Freddie Meyers

Profile
- Positions: Quarterback • Halfback • End

Personal information
- Born: May 6, 1932 Enid, Oklahoma
- Died: January 31, 2015 (aged 82) Enid, Oklahoma
- Height: 6 ft 1 in (1.85 m)
- Weight: 220 lb (100 kg)

Career information
- College: Army Oklahoma A&M

Career history
- 1958–1959: Edmonton Eskimos

= Freddie Meyers =

American gridiron football player (1932–2015)

Frederic D. Meyers (May 6, 1932 – January 31, 2015) was an American professional football player who played for the Edmonton Eskimos.

==Early life==
Meyers was born on May 6, 1932, in Enid, Oklahoma. He lettered in football, basketball, track and baseball at Enid High School.

==College==
Meyers started his college football career at the United States Military Academy. He became Army's starting quarterback as a freshman after most of the football team was expelled due to a cheating scandal.
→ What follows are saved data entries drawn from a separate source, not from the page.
-- ==== Sys2Proof/Laws/State.lean ====
section
/-! SUPPORT. One lemma for each field of each update of the state, true by unfolding, and what each accessor reads after each update. -/

namespace Sys2Proof.Machine

@[simp] theorem State.setGrpAt_agenda (s : State) (k : Nat) (g : Grp) : (s.setGrpAt k g).agenda = s.agenda := rfl
@[simp] theorem State.setGrpAt_turn (s : State) (k : Nat) (g : Grp) : (s.setGrpAt k g).turn = s.turn := rfl
@[simp] theorem State.setGrpAt_foc (s : State) (k : Nat) (g : Grp) : (s.setGrpAt k g).foc = s.foc := rfl
@[simp] theorem State.setGrpAt_free (s : State) (k : Nat) (g : Grp) : (s.setGrpAt k g).free = s.free := rfl
@[simp] theorem State.setGrpAt_nextId (s : State) (k : Nat) (g : Grp) : (s.setGrpAt k g).nextId = s.nextId := rfl
@[simp] theorem State.setGrpAt_order (s : State) (k : Nat) (g : Grp) : (s.setGrpAt k g).order = s.order := rfl
@[simp] theorem State.setGrpAt_met (s : State) (k : Nat) (g : Grp) : (s.setGrpAt k g).met = s.met := rfl
@[simp] theorem State.setGrpAt_hostOut (s : State) (k : Nat) (g : Grp) : (s.setGrpAt k g).hostOut = s.hostOut := rfl
@[simp] theorem State.setGrpAt_accounts (s : State) (k : Nat) (g : Grp) : (s.setGrpAt k g).accounts = s.accounts := rfl
@[simp] theorem State.setGrpAt_debited (s : State) (k : Nat) (g : Grp) : (s.setGrpAt k g).debited = s.debited := rfl
@[simp] theorem State.setGrpAt_mem (s : State) (k : Nat) (g : Grp) : (s.setGrpAt k g).mem = s.mem := rfl
@[simp] theorem State.setGrpAt_memPoi (s : State) (k : Nat) (g : Grp) : (s.setGrpAt k g).memPoi = s.memPoi := rfl
@[simp] theorem State.setGrpAt_pkg (s : State) (k : Nat) (g : Grp) : (s.setGrpAt k g).pkg = s.pkg := rfl
@[simp] theorem State.setGrpAt_ctxs (s : State) (k : Nat) (g : Grp) : (s.setGrpAt k g).ctxs = s.ctxs := rfl
@[simp] theorem State.setGrpAt_cores (s : State) (k : Nat) (g : Grp) : (s.setGrpAt k g).cores = s.cores := rfl
@[simp] theorem State.setGrpAt_grids (s : State) (k : Nat) (g : Grp) : (s.setGrpAt k g).grids = s.grids := rfl
@[simp] theorem State.setGrpAt_teams (s : State) (k : Nat) (g : Grp) : (s.setGrpAt k g).teams = s.teams := rfl
@[simp] theorem State.setGrpAt_groups (s : State) (k : Nat) (g : Grp) : (s.setGrpAt k g).groups = s.groups.set k g := rfl

@[simp] theorem State.setTeamAt_agenda (s : State) (k : Nat) (t : Team) : (s.setTeamAt k t).agenda = s.agenda := rfl
@[simp] theorem State.setTeamAt_turn (s : State) (k : Nat) (t : Team) : (s.setTeamAt k t).turn = s.turn := rfl
@[simp] theorem State.setTeamAt_foc (s : State) (k : Nat) (t : Team) : (s.setTeamAt k t).foc = s.foc := rfl
@[simp] theorem State.setTeamAt_free (s : State) (k : Nat) (t : Team) : (s.setTeamAt k t).free = s.free := rfl
@[simp] theorem State.setTeamAt_nextId (s : State) (k : Nat) (t : Team) : (s.setTeamAt k t).nextId = s.nextId := rfl
@[simp] theorem State.setTeamAt_order (s : State) (k : Nat) (t : Team) : (s.setTeamAt k t).order = s.order := rfl
@[simp] theorem State.setTeamAt_met (s : State) (k : Nat) (t : Team) : (s.setTeamAt k t).met = s.met := rfl
@[simp] theorem State.setTeamAt_hostOut (s : State) (k : Nat) (t : Team) : (s.setTeamAt k t).hostOut = s.hostOut := rfl
@[simp] theorem State.setTeamAt_accounts (s : State) (k : Nat) (t : Team) : (s.setTeamAt k t).accounts = s.accounts := rfl
@[simp] theorem State.setTeamAt_debited (s : State) (k : Nat) (t : Team) : (s.setTeamAt k t).debited = s.debited := rfl
@[simp] theorem State.setTeamAt_mem (s : State) (k : Nat) (t : Team) : (s.setTeamAt k t).mem = s.mem := rfl
@[simp] theorem State.setTeamAt_memPoi (s : State) (k : Nat) (t : Team) : (s.setTeamAt k t).memPoi = s.memPoi := rfl
@[simp] theorem State.setTeamAt_pkg (s : State) (k : Nat) (t : Team) : (s.setTeamAt k t).pkg = s.pkg := rfl
@[simp] theorem State.setTeamAt_ctxs (s : State) (k : Nat) (t : Team) : (s.setTeamAt k t).ctxs = s.ctxs := rfl
@[simp] theorem State.setTeamAt_cores (s : State) (k : Nat) (t : Team) : (s.setTeamAt k t).cores = s.cores := rfl
@[simp] theorem State.setTeamAt_grids (s : State) (k : Nat) (t : Team) : (s.setTeamAt k t).grids = s.grids := rfl
@[simp] theorem State.setTeamAt_teams (s : State) (k : Nat) (t : Team) : (s.setTeamAt k t).teams = s.teams.set k t := rfl
@[simp] theorem State.setTeamAt_groups (s : State) (k : Nat) (t : Team) : (s.setTeamAt k t).groups = s.groups := rfl

@[simp] theorem State.setGridAt_agenda (s : State) (k : Nat) (g : Grid) : (s.setGridAt k g).agenda = s.agenda := rfl
@[simp] theorem State.setGridAt_turn (s : State) (k : Nat) (g : Grid) : (s.setGridAt k g).turn = s.turn := rfl
@[simp] theorem State.setGridAt_foc (s : State) (k : Nat) (g : Grid) : (s.setGridAt k g).foc = s.foc := rfl
@[simp] theorem State.setGridAt_free (s : State) (k : Nat) (g : Grid) : (s.setGridAt k g).free = s.free := rfl
@[simp] theorem State.setGridAt_nextId (s : State) (k : Nat) (g : Grid) : (s.setGridAt k g).nextId = s.nextId := rfl
@[simp] theorem State.setGridAt_order (s : State) (k : Nat) (g : Grid) : (s.setGridAt k g).order = s.order := rfl
@[simp] theorem State.setGridAt_met (s : State) (k : Nat) (g : Grid) : (s.setGridAt k g).met = s.met := rfl
@[simp] theorem State.setGridAt_hostOut (s : State) (k : Nat) (g : Grid) : (s.setGridAt k g).hostOut = s.hostOut := rfl
@[simp] theorem State.setGridAt_accounts (s : State) (k : Nat) (g : Grid) : (s.setGridAt k g).accounts = s.accounts := rfl
@[simp] theorem State.setGridAt_debited (s : State) (k : Nat) (g : Grid) : (s.setGridAt k g).debited = s.debited := rfl
@[simp] theorem State.setGridAt_mem (s : State) (k : Nat) (g : Grid) : (s.setGridAt k g).mem = s.mem := rfl
@[simp] theorem State.setGridAt_memPoi (s : State) (k : Nat) (g : Grid) : (s.setGridAt k g).memPoi = s.memPoi := rfl
@[simp] theorem State.setGridAt_pkg (s : State) (k : Nat) (g : Grid) : (s.setGridAt k g).pkg = s.pkg := rfl
@[simp] theorem State.setGridAt_ctxs (s : State) (k : Nat) (g : Grid) : (s.setGridAt k g).ctxs = s.ctxs := rfl
@[simp] theorem State.setGridAt_cores (s : State) (k : Nat) (g : Grid) : (s.setGridAt k g).cores = s.cores := rfl
@[simp] theorem State.setGridAt_grids (s : State) (k : Nat) (g : Grid) : (s.setGridAt k g).grids = s.grids.set k g := rfl
@[simp] theorem State.setGridAt_teams (s : State) (k : Nat) (g : Grid) : (s.setGridAt k g).teams = s.teams := rfl
@[simp] theorem State.setGridAt_groups (s : State) (k : Nat) (g : Grid) : (s.setGridAt k g).groups = s.groups := rfl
He injured his knee against Northwestern and did not return until Army's game against The Citadel on November 10. An all-around athlete, Meyers was also a guard on the school's basketball team and played first base for the Army baseball team.

Meyers was moved to halfback for the 1952 season, but an injury in spring practice forced him to miss the entire season. In 1953, he failed a mathematics course and left the school. He transferred to Oklahoma A&M for the 1954 season, but was injured in the season opener and missed the rest of the year. He had another injury-riddled season in 1955 and was suspended indefinitely for disciplinary reasons on December 20.
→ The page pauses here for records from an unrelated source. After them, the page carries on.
theorem State.fcmpLane_atIssue (s : State) (m : Mask) (f : VF) (l : Nat) : (s.atIssue m).fcmpLane f l = s.fcmpLane f l := by
  simp only [State.fcmpLane, State.rd_atIssue, State.atIssue_g, Grp.fpl_advance]

theorem State.fcmpLane_flags (s : State) (f : VF) (l : Nat) :
    (if (s.fcmpLane f l).2.2 then 0 else (s.fcmpLane f l).2.1) = fcmpFlags s f l (s.fcmpPoi f l) := by
  rw [State.fcmpLane_eq]
  rfl

theorem elemCount_pos (t : Ty) : 0 < elemCount t := by
  unfold elemCount
  split <;> decide

theorem State.fcmpLane_bit (s : State) (f : VF) (l : Nat) {e : Nat} (he : e < elemCount f.ty) :
    (s.fcmpLane f l).1.getD e false = fcmpBit s f l e := by
  rw [State.fcmpLane_eq, tab_getD _ _ he]

/-- What FCMP writes into a v or k register. -/
def State.fcmpWord (s : State) (f : VF) (l : Nat) : Nat :=
  if f.ty.is16x2 then (if fcmpBit s f l 0 then 0xFFFF else 0) + (if fcmpBit s f l 1 then 0xFFFF0000 else 0)
  else if fcmpBit s f l 0 then 1 else 0

/-- What FCMP does in a lane with a v or k destination. -/
def State.fcmpPut (s : State) (f : VF) (l : Nat) (x : Lane) : Lane :=
  let r := s.fcmpLane f l
  let bit (e one : Nat) : Nat := if r.1.getD e false then one else 0
  let v := if f.ty.is16x2 then bit 0 0xFFFF + bit 1 0xFFFF0000 else bit 0 1
  x.putFp s.g.wb f.d false ⟨v, r.2.1⟩ r.2.2

theorem State.fcmpPut_eq (s : State) (f : VF) (l : Nat) (x : Lane) :
    s.fcmpPut f l x = (x.putVec s.g.wb f.d false ⟨s.fcmpWord f l, s.fcmpPoi f l⟩).raise (fcmpFlags s f l (s.fcmpPoi f l)) := by
  rw [← State.fcmpLane_flags]
  unfold State.fcmpPut State.fcmpWord
  dsimp only
  rw [s.fcmpLane_bit f l (elemCount_pos _)]
  cases h : f.ty.is16x2 with
  | true =>
    rw [s.fcmpLane_bit f l (e := 1) (by rw [elemCount, if_pos h]; decide)]
    rfl
  | false => rfl

theorem State.fcmpPut_atIssue (s : State) (m : Mask) (f : VF) : (s.atIssue m).fcmpPut f = s.fcmpPut f := by
  funext l x
  simp only [State.fcmpPut, State.fcmpLane_atIssue, State.atIssue_wb]

/-- What FCMP does in a group with an m destination. -/
def State.fcmpMask (s : State) (f : VF) (k : Nat) (act : Mask) (g : Grp) : Grp :=
  (g.modLanes (g.lanesOf act) fun l x => let r := s.fcmpLane f l; x.raise (if r.2.2 then 0 else r.2.1)).putMLanes k act fun l =>
    let r := s.fcmpLane f l
    ⟨if r.1.getD 0 false then 1 else 0, r.2.2⟩

theorem State.fcmpMask_eq (s : State) (f : VF) (k : Nat) (act : Mask) (g : Grp) :
    s.fcmpMask f k act g =
      (g.modLanes (g.lanesOf act) fun l x => x.raise (fcmpFlags s f l (s.fcmpPoi f l))).putMLanes k act fun l =>
        ⟨if fcmpBit s f l 0 then 1 else 0, s.fcmpPoi f l⟩ := by
  simp only [State.fcmpMask, State.fcmpLane_flags, s.fcmpLane_bit f _ (elemCount_pos _)]
  rfl

theorem State.fcmpMask_atIssue (s : State) (m : Mask) (f : VF) : (s.atIssue m).fcmpMask f = s.fcmpMask f := by
  funext k act g
  simp only [State.fcmpMask, State.fcmpLane_atIssue]

section
variable {s : State} {p : Pred} {f : VF}

theorem exec_fcmp_mask {k : Fin 8} (hd : f.d = .m k) : exec (.fcmp p f) s =
    s.once false p (s.opsOk (withRegs f.ty.regs [f.a, f.b])) fun s act g => s.fcmpMask f k act g := by
  show execFcmp p f s = _
  unfold execFcmp
  rw [hd]
  rfl

theorem exec_fcmp_lanes (hd : laneDest f.d = true) : exec (.fcmp p f) s =
    s.perLane p (s.opsOk ((f.d, 1) :: withRegs f.ty.regs [f.a, f.b])) fun s => s.fcmpPut f := by
  show execFcmp p f s = _
  unfold execFcmp State.fcmpPut
  obtain ⟨r, h⟩ | ⟨r, h⟩ := exists_of_laneDest hd <;> rw [h]

theorem fcmp_mask {k : Fin 8} (hd : f.d = .m k) (hr : s.Runs p (s.opsOk (withRegs f.ty.regs [f.a, f.b]))) :
    exec (.fcmp p f) s = groupOut s p fun g =>
      (g.modLanes (g.lanesOf (s.allowed p)) fun l x => x.raise (fcmpFlags s f l (s.fcmpPoi f l))).putMLanes k (s.allowed p)
        fun l => ⟨if fcmpBit s f l 0 then 1 else 0, s.fcmpPoi f l⟩ := by
  rw [exec_fcmp_mask hd, State.once_eq_groupOut false _ hr, State.fcmpMask_atIssue]
  exact congrArg _ (funext fun g => s.fcmpMask_eq f k _ g)

theorem fcmp_lanes (hd : laneDest f.d = true) (hr : s.Runs p (s.opsOk ((f.d, 1) :: withRegs f.ty.regs [f.a, f.b]))) :
    exec (.fcmp p f) s = lanesOut s p fun l x =>
      (x.putVec s.g.wb f.d false ⟨s.fcmpWord f l, s.fcmpPoi f l⟩).raise (fcmpFlags s f l (s.fcmpPoi f l)) := by
  rw [exec_fcmp_lanes hd, State.perLane_reads _ (s.fcmpPut_atIssue _ f) hr]
  exact congrArg _ (funext₂ fun l x => s.fcmpPut_eq f l x)

end

/-! ### FCLASS (R291) -/

theorem bitsAt_zero_lt (x w : Nat) : bitsAt x 0 w < 2 ^ w := Nat.mod_lt _ (Nat.two_pow_pos _)

/-- The top bit of a value of w bits. -/
theorem testBit_top {w x : Nat} (hw : 0 < w) (hx : x < 2 ^ w) : x.testBit (w - 1) = decide (2 ^ (w - 1) ≤ x) := by
  obtain ⟨n, rfl⟩ : ∃ n, w = n + 1 := ⟨w - 1, by omega⟩
  rw [Nat.add_sub_cancel]
  by_cases h : 2 ^ n ≤ x
  · rw [decide_eq_true h, Nat.testBit_of_two_pow_le_and_two_pow_add_one_gt h hx]
  · rw [decide_eq_false h, Nat.testBit_lt_two_pow (Nat.not_le.mp h)]

/-- The class of an encoding of a format with infinities, field by field. -/
theorem fclass_eq {m : Fmt} (hm : m.noInf = false) (hf : 0 < m.fb) (x : Nat) : fclass m x = 2 ^ classBit m x := by
  have hneg : (x / 2 ^ (m.eb + m.fb) % 2 == 1) = x.testBit (m.eb + m.fb) := by
    rw [Nat.testBit_eq_decide_div_mod_eq, beq_eq_decide]
  have hexp : x / 2 ^ m.fb % 2 ^ m.eb = bitsAt x m.fb m.eb := rfl
  have hfrac : x % 2 ^ m.fb = bitsAt x 0 m.fb := by rw [bitsAt, pow_zero, Nat.div_one]
  have hlt := bitsAt_zero_lt x m.fb
  unfold fclass classBit unpack
  dsimp only
  rw [hneg, hm, testBit_top hf hlt, hfrac, hexp]
  generalize bitsAt x 0 m.fb = fr at *
  generalize x.testBit (m.eb + m.fb) = neg
  generalize bitsAt x m.fb m.eb = e
  generalize 2 ^ m.eb - 1 = top
  by_cases htop : e = top
  · by_cases hz : fr = 0
    · simp [htop, hz]
    · by_cases hs : fr < 2 ^ (m.fb - 1) <;> simp [htop, hz, hs]
  · by_cases he : e = 0
    · subst he
      by_cases hz : fr = 0 <;> cases neg <;> simp [htop, hz, hlt]
    · cases neg <;> simp [htop, he]

/-- Each element of a value. -/
theorem joinElems_map (t : Ty) {n : Nat} (hn : n < 2 ^ t.w) (fn : Nat → Nat) :
    joinElems t ((elems t n).map fn) =
      if t.is16x2 then fn (bitsAt n 0 (if t.is16x2 then 16 else t.w)) + 65536 * fn (bitsAt n 16 (if t.is16x2 then 16 else t.w))
      else fn (bitsAt n 0 (if t.is16x2 then 16 else t.w)) := by
  unfold joinElems elems
  cases t.is16x2 with
  | true =>
    have h0 : bitsAt n 0 16 = n % 65536 := congrArg (· % 65536) (Nat.div_one n)
    simp only [if_true, h0]
    rfl
  | false =>
    simp only [Bool.false_eq_true, if_false, bitsAt_low hn]
    rfl

theorem fclass_lanes {s : State} {p : Pred} {f : VF} (hr : s.Runs p (s.opsOk [(f.d, 1), (f.a, f.ty.regs)])) :
    exec (.fclass p f) s = lanesOut s p fun l x =>
      x.putVec s.g.wb f.d false ⟨joinElems f.ty ((elems f.ty (s.rd l f.ty f.a).n).map (fclass (Ty.fmt f.ty))), (s.rd l f.ty f.a).poi⟩ := by
  show execFclass p f s = _
  unfold execFclass
  exact State.perLane_reads _ (by simp only [State.rd_atIssue, State.atIssue_wb]) hr

/-- Settles O13: a comparison is one of places in the order of the extended reals, and the class of an encoding follows its fields. -/
theorem floatTests : Obligations.FloatTests := by
  intro p f s ht poi
  refine ⟨fun k => fcmp_mask, fcmp_lanes, fun _ hr => (fclass_lanes hr).trans (congrArg _ (funext₂ fun l x => ?_))⟩
  have hclass : fclass (Ty.fmt f.ty) = fun b => 2 ^ classBit (Ty.fmt f.ty) b := by
    funext b
    rcases ht with h | h | h | h <;> rw [h] <;> exact fclass_eq rfl (by decide) b
  rw [joinElems_map _ (s.rd_lt l f.ty f.a), hclass]

end Sys2Proof.Machine
end

section
/-! PROOFS. Conversions (O15). -/

namespace Sys2Proof.Machine

open Sys2Proof.Claims

/-- Settles O15: each word by its runner, and its source elements as a list of results. -/
theorem conversions : Obligations.Conversions := by
  refine fun p f s => ⟨fun hr => ?_, fun hr => ?_, fun hr => ?_⟩
  · show execFcvt p f s = _
    unfold execFcvt
    refine (State.perLane_reads _ (by simp only [State.rd_atIssue, State.atIssue_wb]) hr).trans ?_
    simp only [cvtSources, apply_ite (List.map _), List.map_cons, List.map_nil]
  · show execFtoi p f s = _
    unfold execFtoi
    exact State.perLane_reads _ (by simp only [State.rd_atIssue, State.atIssue_wb]) hr
  · show execItof p f s = _
    unfold execItof
    refine (State.perLane_reads _ (by simp only [State.rd_atIssue, State.atIssue_wb]) hr).trans ?_
    simp only [apply_ite (List.map _), List.map_cons, List.map_nil, apply_ite (List.cons _)]

end Sys2Proof.Machine
end

section
/-! PROOFS. Packed conversions (O16). -/

namespace Sys2Proof.Machine

open Sys2Proof.Claims

/-- A word that acts in the active lanes that `fails` leaves out, and traps the others. -/
theorem State.perform_passing {s : State} {p : Pred} {chk : Nat → Bool} (fails : State → Mask → List (Nat × Fail))
    (op : State → Nat → Lane → Lane) (ho : op (eff s p) = op s) (hr : s.Runs p chk) :
    s.perform false p chk (fun s act =>
      .done (s.setG (s.g.modLanes ((s.g.lanesOf act).filter fun l => (fails s act).all fun x => x.1 != l) (op s))) (fails s act)) =
    trapped ((eff s p).modG fun g =>
      g.modLanes ((g.lanesOf (s.allowed p)).filter fun l => (fails (eff s p) (s.allowed p)).all fun x => x.1 != l) (op s))
      (fails (eff s p) (s.allowed p)) := by
  rw [State.perform_runs s false p _ _ hr, State.modG, ← ho]
  exact State.conclude_fails s _ _ (State.atIssue_met s _)

/-- Settles O16: PACK8 and UNPK8 lane by lane; QNT and DEQ in the lanes whose scale word is not refused. -/
theorem packedConversions : Obligations.PackedConversions := by
  refine fun p f s => ⟨fun hr => ⟨?_, ?_, ?_⟩, fun hr => ?_⟩
  · show execPack8 p f s = _
    unfold execPack8
    exact State.perLane_reads _ (by simp only [State.rd_atIssue, State.atIssue_wb]) hr
  · show execQnt p f s = _
    unfold execQnt
    exact State.perform_passing (fun s act => s.scaleFails f act [f.d, f.a, f.b]) _ (by simp only [State.rd_atIssue, State.atIssue_wb]) hr
  · show execDeq p f s = _
    unfold execDeq
    exact State.perform_passing (fun s act => s.scaleFails f act [f.a, f.b]) _ (by simp only [State.rd_atIssue, State.atIssue_wb]) hr
  · show execUnpk8 p f s = _
    unfold execUnpk8
    exact State.perLane_reads _ (by simp only [State.rd_atIssue, State.atIssue_wb]) hr

end Sys2Proof.Machine
end

section
/-! PROOFS. LGET and LPUT (O11). -/

namespace Sys2Proof.Machine

open Sys2Proof.Claims

/-! ### What LGET reads and LPUT writes of a lane (R307, the table) -/

theorem laneTarget_cases {m : Nat} {b : Opnd} (h : laneTarget m b = true) :
    (m = 0 ∧ ((∃ i, b = .v i) ∨ (∃ i, b = .k i) ∨ (∃ i, b = .y i) ∨ b = .spec .pc)) ∨ m = 1 ∨ m = 2 ∨ m = 3 := by
  unfold laneTarget at h
  split at h
  case h_8 => cases h
  all_goals simp

theorem Grp.yReg_fin (g : Grp) (l : Nat) (i : Fin 2) : g.yReg l i.val = if i = 0 then (g.lane l).y0 else (g.lane l).y1 := by
  match i with
  | 0 => rfl
  | 1 => rfl

/-- What LGET reads of a register, a y entry or %pc. -/
theorem Grp.laneGet_value (g : Grp) (l : Nat) {f : VF} (hm : f.m = 0) (ht : laneTarget 0 f.b = true) : g.laneGet l f = laneReads g l 0 f.b := by
  unfold Grp.laneGet
  rw [hm]
  obtain ⟨-, ⟨i, hb⟩ | ⟨i, hb⟩ | ⟨i, hb⟩ | hb⟩ | h | h | h := laneTarget_cases ht
  · simp [hb, Grp.laneReg, Grp.laneY, Grp.vReg, laneReads]
  · simp [hb, Grp.laneReg, Grp.laneY, Grp.kReg, laneReads]
  · simp [hb, Grp.laneReg, Grp.laneY, Grp.yReg_fin, laneReads]
  · rw [hb]
    rfl
  all_goals cases h

/-- What LGET reads of the state of a register and of its lane. -/
theorem Grp.laneGet_st (g : Grp) (l : Nat) {f : VF} (hm : f.m = 4) : g.laneGet l f = laneReads g l 4 f.b := by
  unfold Grp.laneGet
  rw [hm]
  cases hb : f.b with
  | v i => rfl
  | k i => rfl
  | y i => simp only [Grp.laneReg, Grp.laneY, Grp.yReg_fin, laneReads, Option.any]
  | _ => simp [Grp.laneReg, Grp.laneY, laneReads]

theorem Grp.laneGet_eq (g : Grp) (l : Nat) {f : VF} (ht : laneTarget f.m f.b = true ∨ f.m = 4) :
    g.laneGet l f = laneReads g l f.m f.b := by
  obtain ht | hm := ht
  · obtain ⟨hm, -⟩ | hm | hm | hm := laneTarget_cases ht
    · rw [hm] at ht ⊢
      exact g.laneGet_value l hm ht
    all_goals
      unfold Grp.laneGet
      rw [hm]
      rfl
  · rw [hm]
    exact g.laneGet_st l hm

/-- A handler that has written the PC or the block base of a lane (R416). -/
def Handler.patchLane (l : Nat) (h : Handler) : Handler :=
  { h with patched := h.patched ||| bitMask l, y0set := h.y0set &&& ~~~(bitMask l), y1set := h.y1set &&& ~~~(bitMask l) }
/-- A handler that has written entry i of y of a lane (R416). -/
def Handler.setLaneY (l i : Nat) (h : Handler) : Handler :=
  if h.patched.getLsbD l then (if i = 0 then { h with y0set := h.y0set ||| bitMask l } else { h with y1set := h.y1set ||| bitMask l }) else h

/-- What becomes of a handler's budget and PC under an update that keeps both. -/
abbrev Handler.KeepsRun (u : Handler → Handler) : Prop := ∀ h, (u h).budget = h.budget ∧ (u h).pc = h.pc

theorem Handler.keepsRun_setLaneY (l i : Nat) : Handler.KeepsRun (Handler.setLaneY l i) := by
  intro h
  unfold Handler.setLaneY
  split
  · split <;> exact ⟨rfl, rfl⟩
  · exact ⟨rfl, rfl⟩

theorem low_word (v : Nat) : (BitVec.ofNat 64 v).setWidth 32 = BitVec.ofNat 32 v := BitVec.eq_of_toNat_eq (by simp)

/-- LPUT of a lane changes that lane as the table says, and of the handler what it keeps of the lanes that it has written. -/
theorem Grp.lanePut_eq (g : Grp) (l : Nat) {f : VF} (v : Nat) (ht : laneTarget f.m f.b = true) :
    ∃ u : Handler → Handler, Handler.KeepsRun u ∧
      g.lanePut l f v = { g.modLane l (laneWrites g f.m f.b (BitVec.ofNat 64 v)) with handler := g.handler.map u } := by
  have hid : Handler.KeepsRun id := fun _ => ⟨rfl, rfl⟩
  have hpatch : Handler.KeepsRun (Handler.patchLane l) := fun _ => ⟨rfl, rfl⟩
  unfold Grp.lanePut laneWrites
  rw [low_word]
  obtain ⟨hm, ⟨i, hb⟩ | ⟨i, hb⟩ | ⟨i, hb⟩ | hb⟩ | hm | hm | hm := laneTarget_cases ht
  · refine ⟨id, hid, ?_⟩
    rw [hm, hb, Option.map_id]
    rfl
  · refine ⟨id, hid, ?_⟩
    rw [hm, hb, Option.map_id]
    rfl
  · refine ⟨Handler.setLaneY l i.val, Handler.keepsRun_setLaneY l i.val, ?_⟩
    rw [hm, hb]
    match i with
    | 0 => rfl
    | 1 => rfl
  · refine ⟨Handler.patchLane l, hpatch, ?_⟩
    rw [hm, hb]
    rfl
  · refine ⟨id, hid, ?_⟩
    rw [hm, Option.map_id]
    rfl
  · refine ⟨Handler.patchLane l, hpatch, ?_⟩
    rw [hm]
    rfl
  · refine ⟨id, hid, ?_⟩
    rw [hm, Option.map_id]
    rfl

/-! ### The lane that a handler's word names -/

section
variable {s : State} {p : Pred} {f : VF}

/-- What R307 asks of the index and the target. -/
abbrev State.reaches (s : State) (f : VF) : Prop := (s.rd 0 .n32 f.a).n < s.g.gw ∧ ∀ i, f.b = .v i → i.val < s.g.win

theorem State.reaches_iff : s.reaches f ↔ (decide (s.g.gw ≤ (s.rd 0 .n32 f.a).n) || !s.g.winOk 1 f.b) = false := by
  rw [Bool.or_eq_false_iff, decide_eq_false_iff_not, not_le, Bool.not_eq_false', State.reaches]
  refine and_congr_right fun _ => ?_
  cases f.b <;> simp [Grp.winOk]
In 1957, Meyers was a member of the football team at Fort Sill.

==Professional career==
In 1958, Meyers signed with the Edmonton Eskimos of the Canadian Football League. After failing to win the starting quarterback job, Meyers was converted to halfback. He returned to the team in 1959 and was moved to the end position. He caught 15 passes for 348 yards and two touchdowns. He signed with the Montreal Alouettes in 1960, but was released during the preseason.

==Post-playing career==
Meyers graduated from Michigan State University in 1959 with a degree in commercial arts. He worked in film and television production in Los Angeles. He moved back to Enid, Oklahoma in the 1990s to take care of his parents. He died on January 31, 2015.